Find URLs in a string with preg_match_all

Hi All,

I found a short script for counting and displaying ONLY links from a string :


preg_match_all('/<a href="(.*)">/',$post_content,$a);

$count = count($a[1]);
echo "<b>Number of Urls</b> = " .$count."<p>";
for ($row = 0; $row < $count ; $row++) {
echo $a[1]["$row"]."<br />";
}

and the $post_content variable ‘looks’ like :


<p>From press release :</p> <p><a href="http://www.whateversitehere.com/" target="_blank">WhateverSiteHere.com</a> is a web-based marketing company specialized.... blah blah....

Now the script should say “Number of URLs = 1” and echo the url itself, right?
For some reason it doesn’t work, it says Number of URLs = 0… I’m not familiar with reg_exp, suppose that’s the place in the code where I should start to debug… Can someone help me please?
Thnx in advance!

I managed to find a regex to find ALL URL’s with :


preg_match_all('@((https?://)?([-\\w]+\\.[-\\w\\.]+)+\\w(:\\d+)?(/([-\\w/_\\.]*(\\?\\S+)?)?)*)@',$post_content,$a);

this works for ALL the URLs, but what I want is to find ONLY ‘href’ tags and simply couldn’t find one that does exactly that! Can someone help me with this please?
THNX

The following works for me:


$post_content = '<a href="http://www.test.com" title="test">test.com</a> there is another example <a href="http://www.test1.com">test1.com</a>
one more here too <a href="http://www.test2.com" title="test2">test2.com</a>';
preg_match_all('/<a href="(.*?)"/s', $post_content, $matches);
print_r($matches);

Though I am also a poor one on regex :slight_smile:

Thanks rajug, unfortunately it’s not working for me :frowning:
I’ll try explain the whole situation, maybe it will make sense to you guys…

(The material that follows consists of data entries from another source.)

-- ==== Sys2Proof/Machine/State.lean ====
section
/-! DEFINITION. The state of one end of the link: the block's own state (10_state.md R20 to R27), its ports (R32), the
build's parameters (00_scope.md R8), and the environment the spec writes down as ENV rules (the host's session, R33; the
operation in progress, 45_command_contract.md R244; the slave's register space, 20_memory.md R51). All plain data. -/

namespace Sys2Proof.Machine

/-- `rx_state` (R24). -/
inductive RxState
  | hunt | inFrame | esc
  deriving DecidableEq, Repr

/-- The values of `rx_event` (42_deframer_rx.md R150). -/
inductive RxEvent
  | frame (data : Bytes) | frameTooLong | crcMismatch | malformed
  deriving DecidableEq, Repr

/-- The receive state `(rx_state, rx_buf[0 .. rx_len))` (R22 to R24; log 2). -/
structure Deframer where
  rxState : RxState
  rxBuf   : Bytes
  deriving DecidableEq, Repr

/-- The receive state after reset and after `RxFlush` (R30, R31). -/
def Deframer.fresh : Deframer := { rxState := .hunt, rxBuf := [] }

/-- The host's session (60_exceptions.md R285): idle, or awaiting the response to the request it sent, with the ticks
left on its timer (R287; log 11). -/
inductive Session
  | idle
  | awaiting (request : Command) (ticks : Nat)
  deriving DecidableEq, Repr

/-- Failures of the slave's target (45_command_contract.md R239). -/
inductive TargetError
  | badAddr | flashReadErr | flashEraseErr | flashWriteErr
  deriving DecidableEq, Repr

/-- What the host's last call returned. -/
inductive Result
  /-- `TxStart` took the frame (41_framer_tx.md R136) -/
  | accepted
  /-- `Serialize` or `Encode` returned an error and nothing was sent (43_serializer.md R180, R134) -/
  | callError (e : ErrorCode)
  /-- the exchange succeeded: an ACK with `err = OK` (60_exceptions.md R288) -/
  | success
  /-- Read's values, each a `width`-byte unsigned integer (45_command_contract.md R241) -/
  | values (v : List Nat)
  /-- a NACK: the `err` byte as received, reserved values included (30_encoding.md R98) -/
  | failed (err : Byte)
  /-- an ACK OK answered a READ: a failed exchange with no values (R241, D29) -/
  | noValues
  /-- the timer expired first (R287) -/
  | timeout
  deriving DecidableEq, Repr

/-- What the outside does next: one transaction on a port of the block, or one move of its host, clock or target
(10_state.md R32; log 4). -/
inductive Input
  /-- a byte arrives on `link_rx` (42_deframer_rx.md R151) -/
  | linkByte (b : Byte)
  /-- the link can take a byte on `link_tx` (41_framer_tx.md R137) -/
  | linkReady
  /-- `tx_start` with raw command bytes (R136) -/
  | txStart (x : Bytes)
  /-- the host calls Serialize and passes the result to `tx_start` (R180) -/
  | call (c : Command)
  /-- the entry point Echo (45_command_contract.md R240) -/
  | echoOp (data : Bytes)
  /-- the entry point Read (R241) -/
  | readOp (addr : U32) (width : Byte) (count : U16)
  /-- the entry point Write (R242) -/
  | writeOp (addr : U32) (width : Byte) (count : U16) (values : Bytes)
  /-- the entry point SetClr (R243) -/
  | setclrOp (addr : U32) (width : Byte) (mask : Bytes) (val : Bytes)
  /-- FlashUpdate (R244) -/
  | flashUpdate (offset : Nat) (length : Nat) (source : Bytes)
  /-- FlashUpdate goes on to its next Write (R244) -/
  | flashNext
  /-- the host takes the event as the slave's responder (R238) -/
  | serve
  /-- the host takes the event as the master's session (60_exceptions.md R288) -/
  | settle
  /-- one tick of the host's clock (R287) -/
  | tick
  /-- the control input RxFlush (10_state.md R31) -/
  | rxFlush
  /-- the reset input (70_reset_and_hazards.md R300) -/
  | reset
  /-- how the slave's target answers accesses from now on (45_command_contract.md R239; log 9) -/
  | targetAnswer (e : Option TargetError)
  /-- a byte of the slave's register space changes by itself (20_memory.md R62; log 8) -/
  | targetChange (addr : U32) (b : Byte)
  deriving DecidableEq, Repr

/-- The machine. -/
structure State where
  /-- the build's parameters; no step changes them (R20; log 1) -/
  params       : Params
  /-- `rx_state`, `rx_len`, `rx_buf` -/
  rx           : Deframer
  /-- the `rx_event` port: the event the last step raised, gone with the next step (R32, R306; log 3) -/
  rxEvent      : Option RxEvent
  /-- `tx_queue` (R26) -/
  txQueue      : Bytes
  /-- the bytes written to `link_tx` since reset, oldest first (R138) -/
  linkTx       : Bytes
  /-- the transactions still to come, next first (log 4) -/
  inputs       : List Input
  /-- what the host's last call returned (log 7) -/
  result       : Option Result
  /-- the session slot (R33, R285) -/
  session      : Session
  /-- the Writes FlashUpdate has still to make (R244; log 12) -/
  flash        : List Command
  /-- the slave's register space, in canonical form (20_memory.md R50, R51; log 8) -/
  mem          : List Host.Cell
  /-- the target's present answer: `none` performs the access (R238; log 9) -/
  targetAnswer : Option TargetError
  deriving DecidableEq, Repr

/-- No step faults: "every failure is a returned result" (60_exceptions.md), `RxStep` "never fails" (42_deframer_rx.md
R150) and the codec is total (R200). The type is empty. -/
inductive Fault
  deriving DecidableEq, Repr

/-- The spec's `refuse` (00_scope.md R13): caller misuse, "a model gives such a call no step, or a refusal outcome". -/
inductive Refusal
  /-- An instruction without a meaning; no arm of `exec` raises it. Safe. -/
  | notModelled (mnemonic : String)
  /-- `TxStart`, hence every call that sends, while `tx_busy` (41_framer_tx.md R136; 93_implementation_defined.md U10).
  Safe: nothing happens. -/
  | txBusy
  /-- An operation called while an earlier one is outstanding: "cannot happen: the caller is blocked"
  (60_exceptions.md R286). Safe: nothing happens. -/
  | callerBlocked
  /-- The host hands over an ACK whose `err` is reserved: "a transmitter never sends them" (30_encoding.md R98;
  93_implementation_defined.md U3: treatment on transmit `refuse`; log 22). Safe: nothing happens. -/
  | reservedErr
  /-- FlashUpdate with a failed precondition (45_command_contract.md R244; 91_not_in_source.md N13: "left as a refusal").
  Safe: nothing happens. -/
  | flashPrecondition
  deriving DecidableEq, Repr

/-- What one step answers. -/
abbrev StepOutcome := Host.Outcome State Fault Refusal

/-- After reset (10_state.md R30; R285 for the session). The parameters are the defaults of R8. The inputs, the last
result, FlashUpdate's progress, the register space and the target's answer are not given by the spec: DESIGN CHOICE,
unsafe (logs 4, 7, 8, 9, 12). -/
def State.reset : State :=
  { params := Params.default, rx := .fresh, rxEvent := none, txQueue := [], linkTx := [], inputs := []
    result := none, session := .idle, flash := [], mem := [], targetAnswer := none }

/-- A transaction that is no instruction of the opcode table, with its data. -/
inductive Act
  /-- a raw link byte that is no whole symbol: an escape byte whose pair is not complete (R159) -/
  | linkByte (b : Byte)
  | linkReady
  | txStart (x : Bytes)
  | flashUpdate (offset : Nat) (length : Nat) (source : Bytes)
  /-- received bytes that do not deserialise (R238, R288) -/
  | rejected (u : RecvUse) (x : Bytes) (e : DesError)
  /-- an operation called while FlashUpdate is between two Writes -/
  | blocked
  | tick
  | rxFlush
  | reset
  | targetAnswer (e : Option TargetError)
  | targetChange (addr : U32) (b : Byte)
  /-- a move with nothing to do: no event to take, an event that is dropped, no chunk left -/
  | nothing
  /-- no input is left: the block goes on by itself (R312) -/
  | idle
  deriving DecidableEq, Repr

/-- What a step runs, and the state with what it takes from the ports removed. -/
inductive Fetched
  | instr (i : Instr) (s : State)
  | act (a : Act) (s : State)
  deriving DecidableEq, Repr

end Sys2Proof.Machine
end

There’s a tiny_mce form on my site which can be used to create a blog post. I want to limit the <a href… > tags in the created post to 1 (single ONE) so the members can’t overwhelm the post with links to their sites. However they are allowed to insert images, videos, or whatever embedded content that is not a clickable link.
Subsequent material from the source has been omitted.